* _What the task asks_
From the data below, copy each line that includes the word "mstat".

[[ Material for this task, beginning ]]

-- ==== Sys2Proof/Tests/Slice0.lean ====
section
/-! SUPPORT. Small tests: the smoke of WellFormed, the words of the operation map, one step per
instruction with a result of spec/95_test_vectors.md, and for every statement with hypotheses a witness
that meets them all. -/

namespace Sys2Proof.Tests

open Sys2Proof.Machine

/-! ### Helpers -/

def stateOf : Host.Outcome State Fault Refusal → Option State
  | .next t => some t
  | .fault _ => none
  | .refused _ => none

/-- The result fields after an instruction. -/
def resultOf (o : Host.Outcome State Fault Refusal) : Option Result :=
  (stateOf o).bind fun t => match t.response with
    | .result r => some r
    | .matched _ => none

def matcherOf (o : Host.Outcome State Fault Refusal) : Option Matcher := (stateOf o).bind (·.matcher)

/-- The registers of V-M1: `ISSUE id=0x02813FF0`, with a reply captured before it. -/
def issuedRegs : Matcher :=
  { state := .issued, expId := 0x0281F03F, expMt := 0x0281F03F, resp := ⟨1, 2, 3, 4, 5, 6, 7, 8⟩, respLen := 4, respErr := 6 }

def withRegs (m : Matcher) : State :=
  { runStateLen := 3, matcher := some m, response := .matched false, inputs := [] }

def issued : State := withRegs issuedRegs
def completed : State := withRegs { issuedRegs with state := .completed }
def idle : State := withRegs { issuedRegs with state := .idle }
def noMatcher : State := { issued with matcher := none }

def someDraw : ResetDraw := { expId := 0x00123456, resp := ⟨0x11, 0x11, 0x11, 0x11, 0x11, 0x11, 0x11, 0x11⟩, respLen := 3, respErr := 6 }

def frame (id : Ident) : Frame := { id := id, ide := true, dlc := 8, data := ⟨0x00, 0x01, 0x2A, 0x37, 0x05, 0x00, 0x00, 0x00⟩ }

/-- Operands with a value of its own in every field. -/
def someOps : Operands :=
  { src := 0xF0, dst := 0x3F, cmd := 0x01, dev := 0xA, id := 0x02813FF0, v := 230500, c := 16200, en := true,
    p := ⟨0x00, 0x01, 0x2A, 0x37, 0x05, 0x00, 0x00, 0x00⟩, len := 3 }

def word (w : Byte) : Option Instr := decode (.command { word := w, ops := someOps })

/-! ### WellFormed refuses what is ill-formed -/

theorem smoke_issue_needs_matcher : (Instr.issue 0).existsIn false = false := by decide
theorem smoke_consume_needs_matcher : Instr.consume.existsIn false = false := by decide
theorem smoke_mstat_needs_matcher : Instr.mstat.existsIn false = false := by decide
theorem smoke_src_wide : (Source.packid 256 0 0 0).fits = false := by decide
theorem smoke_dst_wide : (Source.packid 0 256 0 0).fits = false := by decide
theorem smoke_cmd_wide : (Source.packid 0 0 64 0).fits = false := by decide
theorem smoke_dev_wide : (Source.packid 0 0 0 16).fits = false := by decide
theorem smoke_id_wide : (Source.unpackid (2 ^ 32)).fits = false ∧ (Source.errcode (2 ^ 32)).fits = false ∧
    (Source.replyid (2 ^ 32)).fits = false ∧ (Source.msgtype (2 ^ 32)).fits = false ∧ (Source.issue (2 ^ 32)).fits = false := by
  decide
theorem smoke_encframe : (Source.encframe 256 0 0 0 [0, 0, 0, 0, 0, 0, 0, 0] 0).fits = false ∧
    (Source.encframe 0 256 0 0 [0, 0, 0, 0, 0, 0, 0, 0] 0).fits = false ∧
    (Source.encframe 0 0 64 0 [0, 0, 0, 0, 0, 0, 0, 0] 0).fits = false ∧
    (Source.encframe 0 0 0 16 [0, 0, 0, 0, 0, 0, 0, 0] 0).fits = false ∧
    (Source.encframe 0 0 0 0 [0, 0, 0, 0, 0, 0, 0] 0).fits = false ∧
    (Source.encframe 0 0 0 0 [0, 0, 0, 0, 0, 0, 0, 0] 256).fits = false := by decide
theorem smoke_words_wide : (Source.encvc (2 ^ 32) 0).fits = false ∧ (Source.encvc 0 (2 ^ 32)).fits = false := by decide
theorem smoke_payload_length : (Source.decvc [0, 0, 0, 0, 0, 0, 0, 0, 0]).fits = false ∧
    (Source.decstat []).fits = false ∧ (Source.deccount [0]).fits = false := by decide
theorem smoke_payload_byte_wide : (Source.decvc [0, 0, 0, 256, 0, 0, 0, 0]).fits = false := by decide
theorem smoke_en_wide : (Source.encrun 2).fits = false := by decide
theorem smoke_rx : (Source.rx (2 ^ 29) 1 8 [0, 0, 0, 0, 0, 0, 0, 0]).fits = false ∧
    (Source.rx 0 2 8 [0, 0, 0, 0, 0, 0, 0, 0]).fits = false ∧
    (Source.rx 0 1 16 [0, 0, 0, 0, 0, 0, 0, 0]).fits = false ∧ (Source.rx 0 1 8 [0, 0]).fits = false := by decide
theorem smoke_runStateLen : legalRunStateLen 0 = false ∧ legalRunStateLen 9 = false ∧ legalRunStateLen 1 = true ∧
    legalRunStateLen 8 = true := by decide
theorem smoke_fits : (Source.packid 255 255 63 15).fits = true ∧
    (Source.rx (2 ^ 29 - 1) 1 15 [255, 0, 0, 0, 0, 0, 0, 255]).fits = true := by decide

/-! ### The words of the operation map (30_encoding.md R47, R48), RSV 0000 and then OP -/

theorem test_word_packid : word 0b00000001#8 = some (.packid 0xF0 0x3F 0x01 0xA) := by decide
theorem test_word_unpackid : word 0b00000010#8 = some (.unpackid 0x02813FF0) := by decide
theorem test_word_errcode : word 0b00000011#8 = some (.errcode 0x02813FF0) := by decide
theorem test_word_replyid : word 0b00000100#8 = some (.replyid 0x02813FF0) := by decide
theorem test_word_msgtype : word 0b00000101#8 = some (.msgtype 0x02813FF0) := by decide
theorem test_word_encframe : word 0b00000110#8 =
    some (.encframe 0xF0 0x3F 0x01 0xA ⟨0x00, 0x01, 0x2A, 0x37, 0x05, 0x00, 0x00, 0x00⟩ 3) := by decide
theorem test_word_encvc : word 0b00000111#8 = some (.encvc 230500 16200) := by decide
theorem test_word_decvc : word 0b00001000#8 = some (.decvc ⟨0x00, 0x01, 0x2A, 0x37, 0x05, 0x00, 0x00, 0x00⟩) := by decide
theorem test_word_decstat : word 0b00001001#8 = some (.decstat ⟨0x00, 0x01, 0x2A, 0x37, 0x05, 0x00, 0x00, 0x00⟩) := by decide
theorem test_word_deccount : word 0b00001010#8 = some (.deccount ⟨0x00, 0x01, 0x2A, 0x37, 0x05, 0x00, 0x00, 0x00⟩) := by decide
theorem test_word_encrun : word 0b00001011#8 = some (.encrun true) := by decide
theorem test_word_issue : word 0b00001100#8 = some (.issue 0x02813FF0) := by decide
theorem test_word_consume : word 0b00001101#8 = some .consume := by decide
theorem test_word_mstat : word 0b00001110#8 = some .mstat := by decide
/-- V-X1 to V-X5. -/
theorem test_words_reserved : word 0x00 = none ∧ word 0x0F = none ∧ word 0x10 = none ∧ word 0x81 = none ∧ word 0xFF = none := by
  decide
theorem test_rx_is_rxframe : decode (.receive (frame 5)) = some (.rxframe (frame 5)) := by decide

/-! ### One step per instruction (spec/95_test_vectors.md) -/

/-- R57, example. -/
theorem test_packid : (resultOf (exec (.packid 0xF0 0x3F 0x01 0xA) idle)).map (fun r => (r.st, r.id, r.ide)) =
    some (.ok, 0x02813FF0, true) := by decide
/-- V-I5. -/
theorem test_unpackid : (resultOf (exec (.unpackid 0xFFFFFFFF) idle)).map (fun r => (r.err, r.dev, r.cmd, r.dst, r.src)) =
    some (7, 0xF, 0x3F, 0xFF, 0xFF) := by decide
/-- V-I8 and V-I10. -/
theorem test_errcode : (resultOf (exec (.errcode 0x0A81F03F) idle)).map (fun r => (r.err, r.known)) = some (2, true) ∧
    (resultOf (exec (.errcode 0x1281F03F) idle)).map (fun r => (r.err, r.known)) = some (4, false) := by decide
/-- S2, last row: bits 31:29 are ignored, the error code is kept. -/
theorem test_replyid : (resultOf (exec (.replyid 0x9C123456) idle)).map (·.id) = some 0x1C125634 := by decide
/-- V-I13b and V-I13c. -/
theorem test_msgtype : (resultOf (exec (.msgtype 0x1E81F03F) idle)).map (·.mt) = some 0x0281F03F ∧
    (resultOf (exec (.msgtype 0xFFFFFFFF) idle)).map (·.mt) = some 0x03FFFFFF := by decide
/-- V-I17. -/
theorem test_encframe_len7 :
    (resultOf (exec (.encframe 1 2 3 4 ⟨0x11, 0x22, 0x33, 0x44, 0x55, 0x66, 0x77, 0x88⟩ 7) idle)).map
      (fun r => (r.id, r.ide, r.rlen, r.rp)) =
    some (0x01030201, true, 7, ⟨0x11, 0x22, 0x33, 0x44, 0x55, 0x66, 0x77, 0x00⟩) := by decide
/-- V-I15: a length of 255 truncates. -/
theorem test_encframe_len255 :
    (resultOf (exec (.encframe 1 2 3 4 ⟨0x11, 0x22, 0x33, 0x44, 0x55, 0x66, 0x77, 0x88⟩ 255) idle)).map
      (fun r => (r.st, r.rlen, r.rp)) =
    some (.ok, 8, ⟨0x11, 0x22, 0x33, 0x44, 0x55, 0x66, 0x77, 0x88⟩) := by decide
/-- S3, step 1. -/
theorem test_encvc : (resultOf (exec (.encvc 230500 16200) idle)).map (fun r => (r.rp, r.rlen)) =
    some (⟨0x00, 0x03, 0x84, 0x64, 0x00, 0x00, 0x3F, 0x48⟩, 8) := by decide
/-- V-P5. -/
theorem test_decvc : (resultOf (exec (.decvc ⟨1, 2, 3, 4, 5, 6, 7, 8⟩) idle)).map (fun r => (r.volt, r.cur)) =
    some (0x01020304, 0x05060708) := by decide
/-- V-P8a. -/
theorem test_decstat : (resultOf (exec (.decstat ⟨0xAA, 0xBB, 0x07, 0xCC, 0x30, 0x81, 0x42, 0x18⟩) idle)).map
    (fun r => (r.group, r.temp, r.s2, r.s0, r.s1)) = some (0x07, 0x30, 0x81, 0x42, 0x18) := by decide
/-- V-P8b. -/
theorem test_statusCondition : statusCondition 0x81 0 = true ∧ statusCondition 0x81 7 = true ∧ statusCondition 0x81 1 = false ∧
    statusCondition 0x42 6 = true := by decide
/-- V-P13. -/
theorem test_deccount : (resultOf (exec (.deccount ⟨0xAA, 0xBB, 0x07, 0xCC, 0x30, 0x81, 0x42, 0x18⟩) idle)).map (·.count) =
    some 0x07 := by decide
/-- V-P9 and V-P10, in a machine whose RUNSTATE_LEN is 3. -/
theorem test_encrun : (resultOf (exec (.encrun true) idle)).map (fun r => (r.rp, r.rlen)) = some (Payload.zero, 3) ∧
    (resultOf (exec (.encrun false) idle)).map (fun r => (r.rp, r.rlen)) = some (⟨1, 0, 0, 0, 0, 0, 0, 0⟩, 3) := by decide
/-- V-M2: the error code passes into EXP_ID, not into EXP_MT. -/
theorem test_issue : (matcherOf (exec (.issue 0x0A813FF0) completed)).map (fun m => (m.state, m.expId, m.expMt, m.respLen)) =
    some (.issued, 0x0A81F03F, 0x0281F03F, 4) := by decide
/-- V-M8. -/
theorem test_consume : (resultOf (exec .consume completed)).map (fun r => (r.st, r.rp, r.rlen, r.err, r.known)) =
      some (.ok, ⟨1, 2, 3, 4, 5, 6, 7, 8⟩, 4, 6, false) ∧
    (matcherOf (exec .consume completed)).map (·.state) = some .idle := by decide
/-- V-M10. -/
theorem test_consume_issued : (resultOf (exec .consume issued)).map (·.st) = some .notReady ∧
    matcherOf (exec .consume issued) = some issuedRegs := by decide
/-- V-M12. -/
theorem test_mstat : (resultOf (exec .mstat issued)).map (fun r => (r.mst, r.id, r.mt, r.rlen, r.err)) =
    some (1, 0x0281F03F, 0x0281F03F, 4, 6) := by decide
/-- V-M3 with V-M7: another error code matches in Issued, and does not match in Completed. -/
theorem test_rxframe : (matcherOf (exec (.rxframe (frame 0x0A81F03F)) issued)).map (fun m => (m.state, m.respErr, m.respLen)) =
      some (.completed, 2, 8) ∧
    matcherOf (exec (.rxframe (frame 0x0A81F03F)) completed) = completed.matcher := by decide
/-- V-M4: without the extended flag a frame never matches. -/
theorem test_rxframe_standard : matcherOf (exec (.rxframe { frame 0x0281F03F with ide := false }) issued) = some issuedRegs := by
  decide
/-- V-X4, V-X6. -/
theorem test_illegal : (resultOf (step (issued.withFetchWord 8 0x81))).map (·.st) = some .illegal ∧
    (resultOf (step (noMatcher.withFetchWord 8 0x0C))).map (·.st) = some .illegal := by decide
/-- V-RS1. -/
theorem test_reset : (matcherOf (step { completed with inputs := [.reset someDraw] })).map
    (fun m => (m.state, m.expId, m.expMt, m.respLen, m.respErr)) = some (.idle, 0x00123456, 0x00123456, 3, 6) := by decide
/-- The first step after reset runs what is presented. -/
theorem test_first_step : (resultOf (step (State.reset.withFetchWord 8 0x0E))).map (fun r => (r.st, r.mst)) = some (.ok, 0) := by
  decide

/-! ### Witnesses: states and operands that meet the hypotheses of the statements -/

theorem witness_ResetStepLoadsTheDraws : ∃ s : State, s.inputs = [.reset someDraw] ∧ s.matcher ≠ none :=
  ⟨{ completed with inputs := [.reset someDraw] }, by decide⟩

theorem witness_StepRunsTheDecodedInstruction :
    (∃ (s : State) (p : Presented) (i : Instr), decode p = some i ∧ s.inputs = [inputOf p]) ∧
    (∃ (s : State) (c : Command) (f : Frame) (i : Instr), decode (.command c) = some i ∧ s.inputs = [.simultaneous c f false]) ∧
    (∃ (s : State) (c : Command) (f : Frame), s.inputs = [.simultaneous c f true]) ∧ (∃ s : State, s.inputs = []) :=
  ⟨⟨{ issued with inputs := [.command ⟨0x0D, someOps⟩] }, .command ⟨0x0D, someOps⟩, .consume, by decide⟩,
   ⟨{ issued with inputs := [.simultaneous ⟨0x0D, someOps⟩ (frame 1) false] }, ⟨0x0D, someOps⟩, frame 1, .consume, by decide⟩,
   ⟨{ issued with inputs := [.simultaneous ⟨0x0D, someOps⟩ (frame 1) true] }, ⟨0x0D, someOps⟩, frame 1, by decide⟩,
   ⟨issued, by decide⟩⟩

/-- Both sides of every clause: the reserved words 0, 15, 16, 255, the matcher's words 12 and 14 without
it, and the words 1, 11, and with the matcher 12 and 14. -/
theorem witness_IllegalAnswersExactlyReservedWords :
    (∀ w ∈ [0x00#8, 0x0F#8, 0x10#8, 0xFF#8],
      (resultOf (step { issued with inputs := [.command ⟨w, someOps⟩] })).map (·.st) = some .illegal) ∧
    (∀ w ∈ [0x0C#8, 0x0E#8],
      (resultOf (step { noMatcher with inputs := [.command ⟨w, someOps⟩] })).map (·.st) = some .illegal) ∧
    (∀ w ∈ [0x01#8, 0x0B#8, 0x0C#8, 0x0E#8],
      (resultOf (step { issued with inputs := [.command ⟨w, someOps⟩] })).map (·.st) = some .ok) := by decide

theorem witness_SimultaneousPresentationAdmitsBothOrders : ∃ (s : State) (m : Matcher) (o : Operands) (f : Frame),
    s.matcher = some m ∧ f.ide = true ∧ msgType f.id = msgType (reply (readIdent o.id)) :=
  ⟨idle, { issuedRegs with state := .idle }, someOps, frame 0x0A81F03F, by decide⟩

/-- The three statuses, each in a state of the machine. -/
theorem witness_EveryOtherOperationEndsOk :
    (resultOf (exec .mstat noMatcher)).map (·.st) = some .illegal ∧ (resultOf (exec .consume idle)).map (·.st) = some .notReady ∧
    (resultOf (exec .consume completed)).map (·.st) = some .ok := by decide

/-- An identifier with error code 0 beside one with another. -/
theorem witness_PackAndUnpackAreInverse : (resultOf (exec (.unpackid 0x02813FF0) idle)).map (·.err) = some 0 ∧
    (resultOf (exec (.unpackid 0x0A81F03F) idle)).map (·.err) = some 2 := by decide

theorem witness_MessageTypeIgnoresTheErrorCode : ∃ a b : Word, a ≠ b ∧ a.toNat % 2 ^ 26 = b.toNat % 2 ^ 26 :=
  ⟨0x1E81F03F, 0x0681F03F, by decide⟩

[[ Material for this task, end ]]

* _Final answer_
theorem smoke_mstat_needs_matcher : Instr.mstat.existsIn false = false := by decide
theorem test_word_mstat : word 0b00001110#8 = some .mstat := by decide
theorem test_mstat : (resultOf (exec .mstat issued)).map (fun r => (r.mst, r.id, r.mt, r.rlen, r.err)) =
    (resultOf (exec .mstat noMatcher)).map (·.st) = some .illegal ∧ (resultOf (exec .consume idle)).map (·.st) = some .notReady ∧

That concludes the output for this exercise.